Re: [PATCH 3/4] x86/ftrace: make ftrace_int3_handler() not to skip fops invocation

From: Linus Torvalds
Date: Mon Apr 29 2019 - 14:29:28 EST


On Mon, Apr 29, 2019 at 11:06 AM Linus Torvalds
<torvalds@xxxxxxxxxxxxxxxxxxxx> wrote:
>
>
> It does *not* emulate the "call" in the BP handler itself, instead if
> replace the %ip (the same way all the other BP handlers replace the
> %ip) with a code sequence that just does
>
> push %gs:bp_call_return
> jmp *%gs:bp_call_target
>
> after having filled in those per-cpu things.

Note that if you read the patch, you'll see that my explanation
glossed over the "what if an interrupt happens" part. Which is handled
by having two handlers, one for "interrupts were already disabled" and
one for "interrupts were enabled, so I disabled them before entering
the handler".

The second handler does the same push/jmp sequence, but has a "sti"
before the jmp. Because of the one-instruction sti shadow, interrupts
won't actually be enabled until after the jmp instruction has
completed, and thus the "push/jmp" is atomic wrt regular interrupts.
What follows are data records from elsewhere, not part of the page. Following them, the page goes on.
/-- Store into an owned grain: Vsystem is max(Vdevice, X + 2) (R324), and in the AK class this die's leased copies are
recalled (R335). -/
def rdcPut (s : State) (who : Who) (ia cls gr : Nat) (arr : Word) (g : Nat) (x : RdcGrain) (d : List Byte)
    (m : List Bool := []) : State :=
  (s.setRdc g (some { x with st := .m, data := patchM x.data (ia - g) d m })).stampOwn who (sectorsOf ia gr d.length) cls arr []
    (x.floor + 2)

/-! Read-modify-write (R125). -/

/-- The new value of a location for an operation code of R125 at a size in bytes. -/
def rmwNew (code size : Nat) (old x y : Nat) : Nat :=
  let n := 8 * size
  let x := x % 2 ^ n
  match code with
  | 0 => x
  | 1 => (old + x) % 2 ^ n
  | 2 => old &&& x
  | 3 => old ||| x
  | 4 => old ^^^ x
  | 5 => if toS n x < toS n old then x else old
  | 6 => if toS n old < toS n x then x else old
  | 7 => min old x
  | 8 => max old x
  | 9 => if old = x then y % 2 ^ n else old
  | _ => fEnc fp32 .rne (fAdd .rne (fDec fp32 old) (fDec fp32 x))

/-- FLAGADD's update (R129): the new word, and whether it sets the word full. -/
def flagNew (old x : Nat) : Nat × Bool :=
  let lo := (old % 2 ^ 32 + x) % 2 ^ 32
  (old / 2 ^ 32 * 2 ^ 32 + lo, lo == old / 2 ^ 32)

/-! Scratchpads and staging slices (R82, R31). -/

/-- The place of scratchpad bytes, none when they lie beyond the part or the core is fenced (R32, R121). -/
def spadPlace (s : State) (l off len : Nat) : Option Nat :=
  let c := s.byLid l
  if off + len ≤ spadSize (s.core c) then some (spadKey s c off) else none

/-- The record of an access that is dropped: one of the peer or of the host has no core of this device. -/
def State.whoRecord (s : State) (who : Who) (code : Nat) (addr wher : Option Nat) : State :=
  if who.flit.isSome || who.host.isSome then
    s.report { code := code, sev := 2, src := 0, ctx := none, eng := 7, tix := 0, gstat := 0, addr := addr, data := none, wher := wher }
  else
    let r := coreRec s who.core code 2 addr
    s.report { r with wher := if wher.isSome then wher else r.wher }

/-- An access in flight that its target drops: the record names FENCED or RANGE_FAULT (R32, R121). -/
def State.dropAt (s : State) (who : Who) (l off : Nat) : State :=
  let t := s.byLid l
  if (s.core t).fenced then s.whoRecord who 0x0101 none (some ((s.core t).lid.toNat + 64 * t.toNat))
  else s.whoRecord who (causeCode .rangeFault) (some off) none

/-! The MMIO registers as reads see them (R375, R376). -/

/-- DEDUCED (log 41). -/
def mmioRead (s : State) (off : Nat) : Word :=
  let b := s.base
  let common : Option Word := match off with
    | 0x0 => some (w64 (0x7400 * 2 ^ 32))
    | 0x8 => some (w64 (b.err * 256 + (if b.ready then 8 else 0) + b.stg))
    | 0x10 => some b.fwver
    | 0x18 => some (if s.devnum then 1 else 0)
    | 0x100 => some b.chanok0
    | 0x108 => some b.chanok1
    | _ => if 0x4000 ≤ off ∧ off < 0x5000 ∧ b.stg ≠ 0 then some (Config.cxlReg off s.free) else none
  match common with
  | some v => v
  | none =>
    if b.stg < 3 then 0
    else match off with
      | 0x200 => b.cr.base | 0x208 => b.cr.size | 0x210 => b.crtail | 0x218 => b.cr.head
      | 0x240 => b.cq.base | 0x248 => b.cq.size | 0x250 => b.cq.head | 0x258 => b.cq.tail
      | 0x280 => b.eq.base | 0x288 => b.eq.size | 0x290 => b.eq.head | 0x298 => b.eq.tail
      | 0x300 => b.bwdog | 0x308 => b.migcfg
      | 0x400 => s.bridge.brstat0 | 0x408 => s.bridge.brstat1
      | 0x1000 => s.gtc
      | _ =>
        if 0x800 ≤ off ∧ off < 0x900 ∧ off % 8 = 0 then s.stgb[(off - 0x800) / 8]?.getD 0
        else if 0x10000 ≤ off ∧ off < 0x20000 ∧ off % 0x1000 = 8 then
          let x := s.ctxs[(off - 0x10000) / 0x1000]?.getD Ctx.reset
          w64 ((if x.isOpen then 2 ^ 63 else 0) + (s.sched.nodes.filter (fun e => e.2.ctx == (off - 0x10000) / 0x1000)).length * 2 ^ 32 + x.refused)
        else 0

/-- Bytes of MMIO registers. -/
def mmioBytes (s : State) (off len : Nat) : List Byte :=
  (List.range len).map (fun i => BitVec.ofNat 8 (leNat (((leBytes 8 (mmioRead s ((off + i) / 8 * 8)).toNat)).drop ((off + i) % 8))))

/-! Reading and writing any place, for a core or an engine of this device. -/

/-- Where an IA's home lies. -/
inductive HomeAt where
  | own | peer | host | mmio | peerUncached
  deriving DecidableEq, Repr

def homeAt (s : State) (ia : Nat) : HomeAt :=
  match ia / 2 ^ 48 with
  | 0 => if s.devnum then .peer else .own
  | 1 => if s.devnum then .own else .peer
  | 8 => .host
  | 15 => if bits ia 29 29 == devNat s then .mmio else .peerUncached
  | _ => .peerUncached

/-- The size code of a naturally aligned length, 7 for any other (R365). -/
def linkSize (ia len : Nat) : Nat :=
  if len = 8 ∧ ia % 8 = 0 then 3 else if len = 4 ∧ ia % 4 = 0 then 2 else if len = 2 ∧ ia % 2 = 0 then 1
  else if len = 1 then 0 else 7

/-- The byte mask of len bytes at an IA inside its 64-byte block (R364). -/
def linkMask (ia len : Nat) : BitVec 64 := BitVec.ofNat 64 ((2 ^ len - 1) * 2 ^ (ia % 64))

/-- A read sent to the peer as ReqStrong (R364, R365). -/
def strongRead (ia len : Nat) : Flit :=
  let z := linkSize ia len
  { flit0 with msg := 0x05, ia := if z = 7 then ia / 64 * 64 else ia, opf := BitVec.ofNat 16 (z * 64 + 0x0F),
               mask := if z = 7 then linkMask ia len else 0 }

/-- A write sent to the peer as ReqWT (R324). -/
def linkWrite (ia : Nat) (d : List Byte) (m : List Bool := []) : Flit :=
  { flit0 with msg := 0x04, ia := ia / 64 * 64,
               mask := linkMask ia d.length &&& (if m.isEmpty then BitVec.allOnes 64 else BitVec.ofNat 64 (packBool m * 2 ^ (ia % 64))),
               data := List.replicate (ia % 64) 0 ++ d ++ List.replicate (64 - ia % 64 - d.length) 0 }

/-- Read an IA, at its home or through the RDC. -/
def readIa (s : State) (who : Who) (a len gr : Nat) : HRes :=
  match homeAt s a with
  | .own => ownRead s who a len gr
  | .mmio => .done s (mmioBytes s (a % 2 ^ 24) len) 0 false
  | .peer | .host => rdcRead s who a len gr
  | .peerUncached => .retry s

/-- Read a place of this device, or a remote line through the RDC. A heap object without frames reads as zero (R227); a
scratchpad that no longer has the bytes drops the access with a record (R32, R121). -/
def readAt (s : State) (who : Who) (loc : Loc) (len gr : Nat) : HRes :=
  match loc with
  | .heap x o =>
    if (s.obj x).st = .absent then .done s (List.replicate len 0) 0 false
    else (match (s.obj x).place o with | some a => readIa s who a len gr | none => .retry s)
  | .spad l o =>
    (match spadPlace s l o len with
     | some k => .done s (s.readMem k len) (leaseAt s loc.key 0 len).w false
     | none => .done (s.dropAt who l o) (List.replicate len 0) 0 false)
  | .stg sl o => .done s (s.readMem (stgKey sl o) len) (leaseAt s loc.key 0 len).w false
  | .ia a => readIa s who a len gr

/-- Read n sectors of 32 bytes from an aligned place on. -/
def readSectors (s : State) (who : Who) (l : Loc) (gr : Nat) : Nat → HRes
  | 0 => .done s [] 0 false
  | n + 1 =>
    match readAt s who l 32 gr with
    | .done s d w p =>
      (match readSectors s who (l.plus 32) gr n with
       | .done s e v q => .done s (d ++ e) (wmax w v) (p || q)
       | r => r)
    | r => r

/-- A store with stamps at one time, at sectors that keep no leases (R82). -/
def State.settleFlat (s : State) (who : Who) (secs : List Nat) (v : Word) : State :=
  s.settle { who := who, secs := secs, stamps := flatStamps v, floor := 0, dirs := [], ak := false, left := [] }

/-- A grain of the RDC that this die owns is written by f; else the state that asks for it. -/
def rdcWith (s : State) (who : Who) (a gr : Nat) (f : State → Nat → RdcGrain → HRes) : HRes :=
  match rdcOwn s who a gr with
  | (some (g, x), s) => f s g x
  | (none, s) => .retry s

/-- Store at an IA. -/
def writeIa (s : State) (who : Who) (a : Nat) (cls gr : Nat) (arr : Word) (d : List Byte) (m : List Bool := []) : HRes :=
  let put : HRes := rdcWith s who a gr (fun s g x => .done (rdcPut s who a cls gr arr g x d m) [] 0 false)
  let through : HRes := match s.request (linkWrite a d m) who.core who.eng who.seq 0 cls with
    | some s => .done s [] 0 false
    | none => .retry s
  match homeAt s a with
  | .own => ownWrite s who a cls gr arr d m
  | .mmio =>
    .done ((s.whoRecord who (causeCode .permFault) (some a) none).settleFlat who [] (arr + 1)) [] 0 false
  | .host => put
  | .peer => (match rdcAt s a with | some (_, x) => if x.st == .s && x.cc then through else put | none => put)
  | .peerUncached => through

/-- Store the bytes of a mask (empty: all) at a place. done answers with the store's stamps already settled for who. -/
def writeAt (s : State) (who : Who) (loc : Loc) (cls gr : Nat) (arr : Word) (d : List Byte) (m : List Bool := []) : HRes :=
  match loc with
  | .spad l o =>
    let s := s.settleFlat who (sectorsOf loc.key 0 d.length) (arr + 1)
    (match spadPlace s l o d.length with
     | some k => .done (s.writeMemM k d m) [] 0 false
     | none => .done (s.dropAt who l o) [] 0 false)
  | .stg sl o => .done ((s.writeMemM (stgKey sl o) d m).stampOwn who (sectorsOf loc.key 0 d.length) cls arr []) [] 0 false
  | .ia a => writeIa s who a cls gr arr d m
  | .heap x o =>
    let t := if (s.obj x).st = .absent then s.firstTouch x else some s
    match t with
    | none => .held s
    | some s => (match (s.obj x).place o with | some a => writeIa s who a cls gr arr d m | none => .retry s)

/-- One indivisible update of a word at its home: old value to the answer, f giving the new one (R81). -/
def updateAt (s : State) (who : Who) (loc : Loc) (len cls gr : Nat) (arr : Word) (f : Nat → Nat) : HRes :=
  let update (s : State) (loc : Loc) : HRes :=
    match readAt s who loc len gr with
    | .done s d w p =>
      (match writeAt s { who with ret := w64 (leNat d), retw := w } loc cls gr arr (leBytes len (f (leNat d))) with
       | .done s _ _ _ => .done s d w p
       | r => r)
    | r => r
  let atIa (s : State) (a : Nat) : HRes :=
    match homeAt s a with
    | .own => ownUpdate s who a len cls gr arr f
    | .host | .peer =>
      rdcWith s who a gr (fun s g x =>
        let d := (x.data.drop (a - g)).take len
        .done (rdcPut s { who with ret := w64 (leNat d), retw := rdcW s g x } a cls gr arr g x (leBytes len (f (leNat d)))) d
          (rdcW s g x) false)
    | _ => update s (.ia a)
  match loc with
  | .ia a => atIa s a
  | .heap x o =>
    let t := if (s.obj x).st = .absent then s.firstTouch x else some s
    (match t with
     | none => .held s
     | some s => (match (s.obj x).place o with | some a => atIa s a | none => .retry s))
  | _ => update s loc

end Sys2Proof.Machine
end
It's not safe wrt NMI, of course, but since NMI won't be rescheduling,
and since any SMP IPI won't be punching through that sequence anyway,
it's still atomic wrt _another_ text_poke() attempt coming in and
re-using the bp_call_return/tyarget slots.

So yeah, it's not "one-liner" trivial, but it's not like it's
complicated either, and it actually matches the existing "call this
code to emulate the replaced instruction". So I'd much rather have a
couple of tens of lines of code here that still acts pretty much
exactly like all the other rewriting does, rather than play subtle
games with the entry stack frame.

Finally: there might be other situations where you want to have this
kind of "pseudo-atomic" replacement sequence, so I think while it's a
hack specific to emulating a "call" instruction, I don't think it is
conceptually limited to just that case.

Linus